-- Data follows --

-- ==== Sys2Proof/Machine/Jobs.lean ====
section
/-! DEFINITION. Jobs and the runtime: creation, plans and their steps, resumption and teardown (R272, R401, R402, R472 to R474). -/

namespace Sys2Proof.Machine

def State.jobRec (s : State) (job : BitVec 12) : Option Job := s.jobs.find? (fun j => decide (j.job = job))

def State.setJob (s : State) (j : Job) : State := { s with jobs := s.jobs.map (fun k => if k.job = j.job then j else k) }

/-- G endpoint identifiers of 4 bytes in host memory. -/
def State.memberList (s : State) (a g : Nat) : List Endpoint :=
  (List.range g).map (fun i => BitVec.ofNat 23 (leNat (s.hostBytes (a + 4 * i) 4)))

/-! ### JOB_CREATE (R174, R360, R472) -/

def jcNctx (x : Desc) : Nat := hbyte x 40
def jcGap (x : Desc) : Nat := hbyte x 41
def jcRowsK (x : Desc) : Nat := dn x 42 2
def jcLayers (x : Desc) : Nat := dn x 44 2
def jcStash (x : Desc) : Nat := dn x 36 4
def jcWb6 (x : Desc) : Nat := if hbyte x 48 = 1 then dn x 46 2 else 0x0090

/-- Dies of this module that a member list names. -/
def State.listedDies (s : State) (l : List Endpoint) : List DieIx :=
  s.allDies.filter (fun d => l.any (fun e => decide (e.toNat / 64 = (s.endpoint d 63).toNat / 64)))

/-- Bytes of a statistics array, in whole 64 KiB units. -/
def arrayBytes (rowsK layers : Nat) : Nat := (rowsK * 1024 * layers * 8 + 65535) / 65536 * 65536

/-- Where a job's allocation ends: below those of the other jobs on its dies. -/
def State.allocTop (s : State) (ds : List DieIx) : Nat :=
  (s.jobs.filter (fun j => j.dies.any (fun d => ds.contains d))).foldl (fun a j => min a j.low) 0x7E00000000

/-- A job context that is free on every die. -/
def State.freeCtx (s : State) (ds : List DieIx) : Option Nat :=
  (List.range 32).find? (fun k => ds.all (fun d => !bitAt (s.reg d (rUpdSet k)) 31 && !bitAt (s.reg d (rColCtx k 0)) 31))

/-- Billet stack contexts that are free on every die. -/
def State.freeBils (s : State) (ds : List DieIx) : List Nat :=
  (List.range 16).filter (fun c => ds.all (fun d => !bitAt (s.reg d (rBilCtx c 0)) 31))

/-- The registers of one billet stack context and its statistics array. -/
def State.setBil (s : State) (j : Job) (d : DieIx) (i c : Nat) : State :=
  let seg := j.stash * 65536
  let arr := arrayBytes j.rowsK j.layers
  let segAt := j.top - (i + 1) * seg
  let arrAt := j.top - j.bils.length * seg - (i + 1) * arr
  let s1 := (s.bilCtxWrite d .pelbex c 1 (BitVec.ofNat 32 (segAt / 65536))).bilCtxWrite d .pelbex c 2 (BitVec.ofNat 32 j.stash)
  let s2 := s1.bilCtxWrite d .pelbex c 0 (BitVec.ofNat 32 (2 ^ 31 + j.job.toNat * 65536 + j.wb6))
  (s2.rowCtxWrite d .pelbex c (rRowCtxBase c) (BitVec.ofNat 32 (arrAt / 65536))).rowCtxWrite d .pelbex c (rRowCtxGeom c)
    (BitVec.ofNat 32 (j.rowsK * 65536 + j.layers))

def State.setBils (s : State) (j : Job) (d : DieIx) : State := (j.bils.zipIdx).foldl (fun t p => t.setBil j d p.2 p.1) s

/-- What a job is assigned on one die. DESIGN CHOICE (log 118): the spec gives a new context neither UPD_STEP nor ACTIVE, and both are 0. -/
def State.assign (s : State) (j : Job) (epoch : Nat) (d : DieIx) : State :=
  let k := j.ctx
  let s1 := (s.setReg d (rUpdSet k) (BitVec.ofNat 32 (2 ^ 31 + j.job.toNat))).setReg d (rUpdStep k) 0
  let s2 := ((s1.setReg d (rCmtStat k) 0).setRf d (rCmtCtl k) 8 4 j.gap).modCommit d k (fun _ => Commit.reset)
  let s3 := s2.setReg d (rColCtx k 0) (BitVec.ofNat 32 (2 ^ 31 + epoch * 65536 + j.job.toNat))
  s3.setBils j d

/-- JOB_CREATE. -/
def State.jobCreate (s : State) (q : Fin 64) (c : HostCmd) : State :=
  let x := c.desc
  let g := dn x 32 4
  let n := jcNctx x
  let l := s.memberList (dn x 24 8) g
  let ds := s.listedDies l
  let top := s.allocTop ds
  let bils := (s.freeBils ds).take n
  let need := n * (jcStash x * 65536 + arrayBytes (jcRowsK x) (jcLayers x))
  if hbyte x 48 > 1 ∨ !restZero x 49 ∨ jcGap x < 1 ∨ jcGap x > 8 ∨ n > 16 then s.hostBad q c stFormat
  else if g = 0 ∨ n = 0 then s.hostFinish q c Result.ok
  else if (s.jobRec (dJob x)).isSome ∨ ds = [] ∨ bils.length < n ∨ need > top
      ∨ jcStash x ≥ 2 ^ 22 then s.hostBad q c stFormat
  else
    match s.freeCtx ds with
    | none => s.hostBad q c stFormat
    | some k =>
      if ds.any (fun d => s.dieFenced d || (s.die d).held || s.parked d) then s.hostBad q c stFenced
      else
        let j : Job :=
          { job := dJob x, members := l, ctx := k, dies := ds, bils := bils, low := top - need, top := top, stash := jcStash x, gap := jcGap x
            rowsK := jcRowsK x, layers := jcLayers x, wb6 := jcWb6 x, plan := none, next := none, tables := [] }
        let t := ds.foldl (fun u d => u.assign j (dEpoch x) d) s
        ({ t with jobs := t.jobs ++ [j] }).hostFinish q c { Result.ok with detail := BitVec.ofNat 32 ((top - need) / 65536) }

/-- JOB_CREATE (R472). -/
def execJobCreate (q : Fin 64) (s : State) : Host.Outcome State Fault Refusal := hostRun s q (isKind 0xF2) (s.jobCreate q)

/-! ### JOB_START (R474) -/

def jsSteps (x : Desc) : Nat := dn x 32 4
def jsNew (x : Desc) : Bool := bitAt x (8 * 36)

/-- The JOB_START that awaits a plan. -/
def PlanRun.awaits (p : PlanRun) (q : Fin 64) (c : HostCmd) : Bool := decide (p.queue = q.val) && decide (p.ident = c.ident)

/-- Whether a JOB_START has been accepted. -/
def State.accepted (s : State) (q : Fin 64) (c : HostCmd) : Bool :=
  s.jobs.any (fun j => [j.plan, j.next].any (fun o => match o with
    | some p => p.awaits q c
    | none => false))

/-- Complete the JOB_START of a plan, with the steps committed; poison in the plan that it read shows in its status (R316). -/
def State.finishPlan (s : State) (p : PlanRun) (sts : List Nat) : State :=
  let q : Fin 64 := ⟨p.queue % 64, Nat.mod_lt _ (by decide)⟩
  match (s.hostQ q).running.find? (fun c => decide (c.ident = p.ident)) with
  | none => s
  | some c => s.hostFinish q c ⟨(if p.poison then [stPoison] else []) ++ sts, 0, 0, BitVec.ofNat 32 p.done⟩

/-- A plan that replaces another takes over the epoch change, the list and the stash size that the other has not yet put in force: they
have been written to the dies (R401, R474). -/
def PlanRun.inherit (n old : PlanRun) : PlanRun :=
  { n with epoch := n.epoch <|> old.epoch, members := n.members <|> old.members, stash := n.stash <|> old.stash }

/-- Whether a plan can run for a job (R266, R470, R473): valid entries on queues that no host queue is bound to, and a commit stroke that
the arm of every step can still reach. -/
def State.planOk (s : State) (j : Job) (p : Plan) (steps : Nat) : Bool :=
  p.ok && p.entries.all (fun e => e.ok && decide (e.die < s.dieCount) && (match e.queue with
    | some u => (s.boundTo (dieIx e.die) u).isNone
    | none => false)) && decide (p.commitOff + (if steps > 1 then 1 else 2) > 3 * j.gap)

/-- The range that a new stash size takes, if it fits below the job's top and clear of the other jobs. DESIGN CHOICE (log 172): R472 places
the segments and arrays of JOB_CREATE and R474 says nothing of JOB_START; the job keeps its top, the order below it, and moves its bottom, and
a size that does not fit ends JOB_START with FORMAT_ERROR as it does JOB_CREATE. -/
def State.restash (s : State) (j : Job) (stash : Nat) : Option Job :=
  let need := j.bils.length * (stash * 65536 + arrayBytes j.rowsK j.layers)
  let low := j.top - need
  if need > j.top ∨ stash ≥ 2 ^ 22 then none
  else if s.jobs.any (fun o => decide (o.job ≠ j.job) && o.dies.any (fun d => j.dies.contains d) && decide (o.low < j.top) && decide (low < o.top))
  then none
  else some { j with stash := stash, low := low }

/-- Dies that hold a job's contexts and serve. -/
def State.jobAll (s : State) (j : Job) : List DieIx := j.dies.filter (fun d => !(s.die d).held && !s.dieFenced d)

/-- Dies of a job that take part: those that its member list names (R402, R474). -/
def State.jobDies (s : State) (j : Job) : List DieIx := (s.jobAll j).filter (fun d => (s.listedDies j.members).contains d)

/-- The epoch change is written to every die (R394, R401). -/
def State.writeNext (s : State) (j : Job) (epoch change : Nat) : State :=
  (s.jobAll j).foldl (fun t d =>
    (t.colCtxWrite d .pelbex j.ctx 2 (BitVec.ofNat 32 change)).colCtxWrite d .pelbex j.ctx 1
      (BitVec.ofNat 32 (2 ^ 31 + epoch * 256 + change / 2 ^ 32))) s

/-- JOB_START: accepted, it runs once PLAN_STEP takes it up; a plan that is replaced before its first step completes at once. -/
def State.jobStart (s : State) (q : Fin 64) (c : HostCmd) : State :=
  let x := c.desc
  let list := dn x 48 8
  let g := dn x 56 4
  let stash := dn x 60 4
  if hbyte x 36 > 1 ∨ dn x 38 2 ≠ 0 ∨ dn x 45 3 ≠ 0 ∨ !dAddrOk x 24 then s.hostBad q c stFormat
  else if jsSteps x = 0 ∨ (jsNew x ∧ list ≠ 0 ∧ g = 0) then s.hostFinish q c Result.ok
  else
  match s.jobRec (dJob x) with
  | none => s.hostBad q c stFormat
  | some j =>
    let a := dAddr x 24
    let p := (s.readPlan (dJob x) a).1
    let t := (s.readPlan (dJob x) a).2
    if s.planService a then (s.countService true).hostBad q c stFormat
    else if !s.planOk j p (jsSteps x) ∨ (jsNew x ∧ stash ≠ 0xFFFFFFFF ∧ (s.restash j stash).isNone) then t.hostBad q c stFormat
    else
      let run : PlanRun :=
        { queue := q.val, ident := c.ident, place := a, steps := jsSteps x, done := 0, start := none, first := true
          epoch := if jsNew x then some (dn x 37 1, dn x 40 5) else none
          members := if jsNew x ∧ list ≠ 0 then some (s.memberList list g) else none
          stash := if jsNew x ∧ stash ≠ 0xFFFFFFFF then some stash else none, poison := p.poison }
      let s1 := if jsNew x then t.writeNext j (dn x 37 1) (dn x 40 5) else t
      match j.plan, j.next with
      | none, _ => s1.setJob { j with plan := some run }
      | some _, none => s1.setJob { j with next := some run }
      | some _, some old => (s1.setJob { j with next := some (run.inherit old) }).finishPlan old []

-- Data concluded --

_Task to complete_
The reply should hold only the lines from the top of the records through the line that has "def State.setJob (s", each one exact.

_Response to the task_
-- ==== Sys2Proof/Machine/Jobs.lean ====
section
/-! DEFINITION. Jobs and the runtime: creation, plans and their steps, resumption and teardown (R272, R401, R402, R472 to R474). -/

namespace Sys2Proof.Machine

def State.jobRec (s : State) (job : BitVec 12) : Option Job := s.jobs.find? (fun j => decide (j.job = job))

def State.setJob (s : State) (j : Job) : State := { s with jobs := s.jobs.map (fun k => if k.job = j.job then j else k) }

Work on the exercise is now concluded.